I was hoping someone could help me get a the silhouette visualizer to work/show, without having to pass the model.
Under their documentation the following must be supplied:
# Instantiate the clustering model and visualizer
model = KMeans(5, random_state=42)
visualizer = SilhouetteVisualizer(model, colors='yellowbrick')
visualizer.fit(X) # Fit the data to the visualizer
visualizer.show() # Finalize and render the figure
and I was hoping to not have to pass the model, but skip to the draw function, where I only need to pass the labels and data for the visualization to run.
Here is what I tried:
from sklearn.metrics import silhouette_score as sc
from yellowbrick.cluster import SilhouetteVisualizer
k = 2
data = bc_sv
labels = bc_best_labels
title = f"bc_{k}_silhouette_method_plots.png"
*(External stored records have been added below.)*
-- ==== Sys2Proof/Tests/Slice0.lean ====
section
/-! SUPPORT. The author's own tests: ill-formed commands are refused by `Instr.wf`, what single steps do on small states
against numbers worked out from the spec, and for every statement of Certificates/Slice0/Obligations.lean that has
hypotheses, states and operands that meet all of them together, clause by clause (theorems test_hyps_…). -/

namespace Sys2Proof.Tests

set_option Elab.async false

open Sys2Proof Sys2Proof.Machine

/-! ### Small states -/

/-- A command of function 0's pair 0, and one of the sideband. -/
def host : Src := ⟨.fn 0 0, 7, false, none⟩

def bmc : Src := ⟨.sideband, 7, false, none⟩

/-- 48 parameter bytes with the fields (offset, width, value) set. -/
def par (l : List (Nat × Nat × Nat)) : Bytes := l.foldl (fun b f => setLE b f.1 f.2.1 f.2.2) (List.replicate 48 0)

/-- 64 bytes with the fields (offset, width, value) set. -/
def rec64 (l : List (Nat × Nat × Nat)) : Bytes := l.foldl (fun b f => setLE b f.1 f.2.1 f.2.2) (List.replicate 64 0)

def pair16 : Pair := ⟨0x10000, 16, 3, 4, 0x20000, 16, 2, 5, true, 0, true, false, []⟩

/-- An awake module in the fleet: host link 0 up, function 0 enabled with one ring pair of 16 entries. -/
def up : State := { State.reset with
  host := { State.reset.host with
    ready := true, links := [(0, ⟨false, true, 8, 6, true, 0⟩)]
    fns := [(0, { FnSt.reset with enable := true, msixOn := true, pairs := [(0, pair16)] })] }
  pkg := { State.reset.pkg with pwrGood := true, rails := true }
  dvl := { State.reset.dvl with step := 10, locked := true, fleetReady := true, agreed := true, addr := 5, serial := 9 } }

/-- A plain resident object of 1 MiB, owned by function 0, with one byte written. -/
def thing : Obj := { Obj.free with
  gen := 1, live := true, size := 2 ^ 20, state := .resident, mem := [(4, 9)], durable := [(4, 9)] }

/-- `up` with the object `o` in slot 1; its handle is `h1`. -/
def withObj (o : Obj) (s : State) : State := { s with mem := { s.mem with gddrReady := true, objs := [(1, o)] } }

def h1 : Nat := mkHandle 1 1

/-- `up` with function 0's registers changed. -/
def upFn (g : FnSt → FnSt) : State := { up with host := { up.host with fns := up.host.fns.map fun e => (e.1, g e.2) } }

/-- An IDENTIFY packet with 8 parameter bytes, tag 9, and the same with a set rsvd byte. -/
def packet : Bytes := rec64 [(0, 2, 0x0101), (4, 2, 9), (8, 1, 8)]

/-- `thing` on `up`. -/
def held1 : State := withObj thing up

/-- A bank runs and nothing enters SLEEP. -/
def running : State := { up with jig := { up.jig with running := true } }

/-- A module asleep. -/
def asleep : State := { up with pwr := { up.pwr with state := .sleep } }

/-- A descriptor of one record: kind, flags, budget 1 ns, the fields given, and its check field. -/
def desc (kind flags : Nat) (l : List (Nat × Nat × Nat)) : Bytes :=
  let d := rec64 ([(0, 1, kind), (1, 1, flags), (8, 4, 1)] ++ l)
  setLE d 0x0E 2 (crc32c d % 65536)

/-- The bytes of an image (R197-R201): magic and version 3; 1 entry, position 0, phases 0xF, 1 frame of 1,000,000
ns; floor 16, guard 20, grace 1, current floor 25, keep threshold 5, 1 partition, look-ahead 4, 1 tile set; programs at
0x200, 128 bytes of 0x280, CRC-32C; tile set 0 is tile 0; the entry (0x1E0) starts at 0 for 10,000 ns with 1 micro-batch
and its check field; its program (0x240) is one DUMMY, the last op, of budget 1, with its check field. -/
@[irreducible] def image : Bytes :=
  let zeros (n : Nat) : Bytes := List.replicate n 0
  [85, 88, 74, 71, 3, 0, 1, 0, 0, 15, 1, 0, 64, 66, 15, 0, 16, 20, 1, 25, 5, 0, 0, 1, 4, 0, 0, 0, 1, 0, 0, 0, 0, 2, 0, 0,
    128] ++ zeros 19 ++ [128, 2, 0, 0, 121, 214, 246, 68] ++ zeros 384 ++ [1] ++ zeros 35 ++ [16, 39] ++ zeros 9 ++ [1] ++
    zeros 14 ++ [213, 240, 64] ++ zeros 63 ++ [21, 2, 0, 0, 0, 0, 0, 0, 1, 0, 0, 0, 0, 0, 232, 145] ++ zeros 48

/-- An object that holds the image. -/
def imageObj : Obj := { thing with size := image.length, mem := memWrite [] 0 image }

/-- `n` zero bytes with the fields (offset, width, value) set. -/
def fields (n : Nat) (l : List (Nat × Nat × Nat)) : Bytes := l.foldl (fun b f => setLE b f.1 f.2.1 f.2.2) (List.replicate n 0)

/-- An installation map (R344) of this module, 5, and module 6, with one link between their
ports 0 and gateway 7 on S0. -/
def map2 : Bytes := fields 136 [(0, 4, 0x504D_5855), (0x0C, 4, 2), (0x10, 4, 1), (0x14, 4, 1), (64, 4, 5), (72, 8, 9),
  (80, 4, 6), (88, 2, 7), (96, 4, 6), (104, 8, 10), (112, 4, 5), (128, 8, 5 + 6 * 2 ^ 22 + 2 ^ 44)]

/-- `up` beside module 6, port 0 being UP. -/
def pairUp : State := { up with dvl := { up.dvl with map := some map2, ports := [(0, { PortSt.reset with state := 4, width := 3 })] } }

def withQ (q : Nat) (k : Queue) (s : State) : State := { s with mq := { s.mq with queues := [(q, k)] } }

def withB (b : Nat) (x : Binding) (s : State) : State := { s with mq := { s.mq with bindings := [(b, x)] } }

def withCtx (c : Nat) (x : Ctx) (s : State) : State := { s with vnr := { s.vnr with ctxs := [(c, x)] } }

/-- A created queue of two slots of 64 KiB, fed by module 6; its buffer is the object `h1`. -/
def queue2 : Queue := { Queue.reset with
  state := 1, depth := 2, slotUnits := 1, producer := 6, handle := h1, slots := [.free, .free] }

def buffer : Obj := { thing with size := 131072, scratch := true, mem := [], durable := [], role := .queueBuf 255 }

/-- The buffer in slot 1 and `thing` in slot 2. -/
def withBuf (s : State) : State := { s with mem := { s.mem with gddrReady := true, objs := [(1, buffer), (2, thing)] } }

def h2 : Nat := mkHandle 2 1

/-- Jobs led here and by module 6. -/
def jobHere : Nat := 5 * 2 ^ 15 + 1

def jobThere : Nat := 6 * 2 ^ 15 + 1

/-- A running context of function 0, of a job led here. -/
def ctx1 : Ctx := { Ctx.free with state := .running, job := jobHere, tenant := 3, steps := 2, mbPerStep := 1 }

/-- A mailed header for context 1 into slot 0 of `queue2`, of length 0. -/
def header (seq off : Nat) : Bytes := sealHdr (rec64 [(0, 4, 3), (4, 2, 1), (0x0E, 2, 2), (0x10, 8, h1), (0x18, 4, off), (0x28, 4, seq)])

/-- The tables of a bank that hosts stage 0 of pipeline 0 (m = 1, 1 row-frame, row 1), fed by queue 255; no slots. -/
def tables : Bytes := fields 0x1C0 [(8, 1, 0), (9, 1, 15), (0x0A, 2, 1), (0x0C, 4, 1000000), (0x17, 1, 1), (0x1A, 1, 1),
  (0x1B, 1, 1), (0x42, 2, 1), (0x44, 4, 1), (0x48, 8, 1), (0xC8, 4, 64), (0xCC, 1, 4), (0xCD, 1, 255), (0xCF, 1, 1)]

/-- `tables` with one entry, in row 1. -/
def rowTables : Bytes := setLE (setLE (tables ++ List.replicate 32 0) 6 2 1) 0x1CD 1 1

def cells (l : List (Nat × Nat)) : Mem := l.map fun c => (c.1, BitVec.ofNat 8 c.2)

/-- A manifest (R182): hyperparameters `h4`; object 0 of stage 0 is `h2`; one extent, the first 8 B of `h2`, 1 row. -/
def manifest : Obj := { thing with size := 112, durable := [], mem := cells [(0, 0x55), (1, 0x58), (2, 0x4D), (3, 0x4E),
  (4, 1), (8, 1), (0x10, 4), (0x14, 1), (72, 2), (76, 1), (80, 2), (84, 1), (96, 8), (108, 1)] }

/-- A hyperparameter object of one record, all zero. -/
def hyper : Obj := { thing with size := 96, durable := [], mem := cells [(0, 0x55), (1, 0x58), (2, 0x48), (3, 0x50), (4, 1)] }

def h3 : Nat := mkHandle 3 1

/-- `up` with these objects and with the tables in its shadow bank. -/
def plant : State := { up with
  mem := { up.mem with gddrReady := true, objs := [(1, buffer), (2, thing), (3, manifest), (4, hyper)] }
  jig := { up.jig with bank1 := [(0, tables)] } }

/-- The job of `ctx1`, admitted, of modules 5 and 6. -/
def job1 : Job := { blankJob jobHere 0 with
  tenant := 3, steps := 2, mbPerStep := 1, members := [5, 6], memberCtx := [(5, 1, [0]), (6, 1, [])], admission := .admitted }

def withJob (j : Job) (s : State) : State := { s with vnr := { s.vnr with jobs := [(j.id, j)] } }

/-- `plant` with `ctx1` and `job1`. -/
def busy : State := withJob job1 (withCtx 1 ctx1 plant)

/-- An answer with a value, and one with a status. -/
def isOk {α : Type} [DecidableEq α] (v : α) : Except Nat α → Bool
  | .ok w => decide (w = v)
  | .error _ => false

def isErr {α : Type} (n : Nat) : Except Nat α → Bool
  | .ok _ => false
  | .error m => m == n

theorem ok_of {α : Type} [DecidableEq α] (e : Except Nat α) (v : α)
    (h : (match e with | .ok w => decide (w = v) | .error _ => false) = true) : e = .ok v := by
  cases e <;> simp_all

/-- A descriptor with extension records. -/
def descX (kind flags : Nat) (l : List (Nat × Nat × Nat)) (xs : List (List (Nat × Nat × Nat))) : Bytes :=
  desc kind flags l ++ (xs.mapIdx fun i x =>
    let e := rec64 ([(0, 1, kind + 128), (1, 1, b2n (i + 1 != xs.length)), (0x0C, 2, i + 1)] ++ x)
    setLE e 0x0E 2 (crc32c e % 65536)).flatten

/-- The places of an op's operands. -/
def place (r : OpRun) (d : Bytes) (c : Nat) (s : State) : List (Opnd × Loc) :=
  match resolveAll (opTurn r d s) (opEnv (opTurn r d s) r d c) (opnds d) with
  | .ok l => l
  | .error _ => []

/-- `OpRuns`, as a test. -/
def runsOp (r : OpRun) (d : Bytes) (c : Nat) (s : State) : Bool :=
  let u := opTurn r d s
  (hasTurn (tileOf s r.tile.val) r.tile.val r.mb d && !heldBack s r.tile.val d) && opCtx u r.tile.val d == some c &&
    !skips u r.tile.val d && activeCtx (ctxOf s c) && checksOk d && descOk d (windowBytes s) && gateFits u r.tile.val d &&
    !opEmpty d && !noVersion u (opEnv u r d c) && (resolveAll u (opEnv u r d c) (opnds d)).toBool

theorem runs_of (r : OpRun) (d : Bytes) (c : Nat) (s : State) (h : runsOp r d c s = true) :
    OpRuns r d c (place r d c s) s := by
  simp only [runsOp, Bool.and_eq_true, beq_iff_eq, Bool.not_eq_true'] at h
  obtain ⟨⟨⟨⟨⟨⟨⟨⟨⟨h1, h2⟩, h3⟩, h4⟩, h5⟩, h6⟩, h7⟩, h8⟩, h9⟩, h10⟩ := h
  refine ⟨h1, h2, h3, h4, h5, h6, h7, h8, h9, ?_⟩
  unfold place
  cases he : resolveAll (opTurn r d s) (opEnv (opTurn r d s) r d c) (opnds d) with
  | error e => rw [he] at h10; exact absurd h10 (by simp [Except.toBool])
  | ok l => rfl

/-- `ctx1` runs on a module with `thing`. -/
def crew : State := withCtx 1 ctx1 plant

/-- One row by one column, K = 1, BF16 operands at 0x40 and 0x80 of the tile store, FP32 result at 0x1000. -/
def mm : List (Nat × Nat × Nat) := [(2, 2, 1), (0x10, 4, 0x40), (0x18, 4, 0x80), (0x20, 4, 0x1000), (0x28, 2, 1), (0x2A, 2, 1),
  (0x2C, 4, 1), (0x30, 1, 2), (0x31, 1, 2), (0x32, 1, 1)]

/-- A collective of one member, whole, summed in WIDE, and gathered as BF16. -/
def sums (count : Nat) : List (Nat × Nat × Nat) := [(0x10, 4, 9), (0x14, 4, 1), (0x1C, 4, count), (0x24, 4, 1), (0x28, 1, 0x0D), (0x34, 2, 1)]

def gathers (count : Nat) : List (Nat × Nat × Nat) := [(0x10, 4, 9), (0x14, 4, 1), (0x1C, 4, count), (0x24, 4, 1), (0x28, 1, 2),
  (0x29, 1, 3), (0x2A, 1, 2)]

/-- One query and one key of 64 BF16, one head; a ring if bit 6 is set. -/
def attn (g : Nat) : List (Nat × Nat × Nat) := [(2, 2, 1), (0x10, 4, 0x40), (0x14, 4, 0x1000), (0x20, 4, 0x400), (0x24, 4, 0x800),
  (0x2C, 4, 1), (0x30, 2, 1), (0x32, 1, 1), (0x33, 1, 1), (0x34, 1, g), (0x35, 1, 2), (0x36, 1, 2), (0x37, 1, 2), (0x38, 4, 0xC00)]

def grads : List (Nat × Nat × Nat) := [(0x10, 4, 0x1400), (0x14, 4, 0x1800), (0x18, 4, 0x1C00), (0x1C, 4, 0x2000), (0x20, 1, 2), (0x21, 1, 2)]

/-- The ops that carry a collective, in the order of CollectivesGatherAndCommit. -/
def collOps : List Bytes := [descX 3 1 mm [sums 1], descX 4 1 mm [gathers 1], descX 5 1 mm [sums 1],
  descX 0x16 1 [(2, 2, 1), (0x10, 4, 0x40), (0x14, 4, 0x1000), (0x18, 1, 1)] [sums 1 ++ [(0x28, 1, 1)]],
  descX 6 1 (attn 0x40) [gathers 64], descX 7 1 (attn 0x40) [grads, sums 64]]

/-- A fold that evaluates its accumulator at each element, for the kernel's sake. -/
def foldNow (f : Nat → Byte → Nat) : Nat → Bytes → Nat
  | c, [] => c
  | c, x :: xs => match f c x with
    | 0 => foldNow f 0 xs
    | n + 1 => foldNow f (n + 1) xs

theorem foldl_foldNow (f : Nat → Byte → Nat) (l : Bytes) : ∀ c, l.foldl f c = foldNow f c l := by
  induction l with
  | nil => intro c; rfl
  | cons x xs ih =>
    intro c
    rw [List.foldl_cons, ih, foldNow]
    split <;> rename_i h <;> rw [h]

/-- A list as runs of 32 bytes. -/
def runs : Nat → Bytes → List Bytes
  | 0, l => [l]
  | n + 1, l => l.take 32 :: runs n (l.drop 32)

theorem runs_flatten (n : Nat) : ∀ l : Bytes, (runs n l).flatten = l := by
  induction n with
  | zero => intro l; simp [runs]
  | succ n ih => intro l; simp [runs, ih]

/-- A fold over runs that evaluates its accumulator after each of them. -/
def foldRuns (f : Nat → Byte → Nat) : Nat → List Bytes → Nat
  | c, [] => c
  | c, l :: ls => match foldNow f c l with
    | 0 => foldRuns f 0 ls
    | n + 1 => foldRuns f (n + 1) ls

theorem foldl_foldRuns (f : Nat → Byte → Nat) (ls : List Bytes) : ∀ c, ls.flatten.foldl f c = foldRuns f c ls := by
  induction ls with
  | nil => intro c; rfl
  | cons x xs ih =>
    intro c
    rw [List.flatten_cons, List.foldl_append, ih, foldRuns, foldl_foldNow]
    split <;> rename_i h <;> rw [h]

theorem crc32c_runs (n : Nat) (b : Bytes) : crc32c b = foldRuns crc32cByte 0xFFFF_FFFF (runs n b) ^^^ 0xFFFF_FFFF := by
  unfold crc32c
  rw [← foldl_foldRuns, runs_flatten]

/-- The first DATA flit of an MQ_BIND from module 6 to this module, sequence number 0, msg_id 3, with a CRC field. -/
def flit (crc : Nat) : Bytes :=
  [1, 2, 0, 0, 0, 0, 0, 0, 5, 0, 0, 0, 6, 0, 0, 0, 1, 1, 0, 0, 0, 0, 0, 0, 3] ++ List.replicate 227 0 ++ toLE 4 crc

/-- A command outstanding before another of pair 0. -/
def first : Outst := ⟨⟨.fn 0 0, 6, false, none⟩, .identify ⟨.fn 0 0, 6, false, none⟩ [], 0x0101, false, false, .started⟩

def fenced : Outst := ⟨host, .identify host [], 0x0101, true, false, .started⟩

/-- An object command of context 4,095, as `src` gives it with these parameters. -/
def queryBy (src : Src) (p : Bytes) : CmdInfo := ⟨src, 0x0705, .objQuery src p, false, [(8, 40)], p⟩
score = sc(data, labels, metric='euclidean')
print('Silhouetter Score: %.3f' % score)
visualizer = SilhouetteVisualizer.draw(data, labels)
visualizer.finalize()
visualizer.ax.set_xlabel('Silhouette Coefficient Values', fontsize=20)
visualizer.ax.set_ylabel('Cluster Labels', fontsize=20)
visualizer.fig.tight_layout()
visualizer.fig.show()
but I get the error:
color_kwargs = {"n_colors": self.n_clusters_} AttributeError: 'numpy.ndarray' object has no attribute 'n_clusters_'
And this is probably because I cannot simply call the draw function from the visualizer, so I need some help trying to work around that.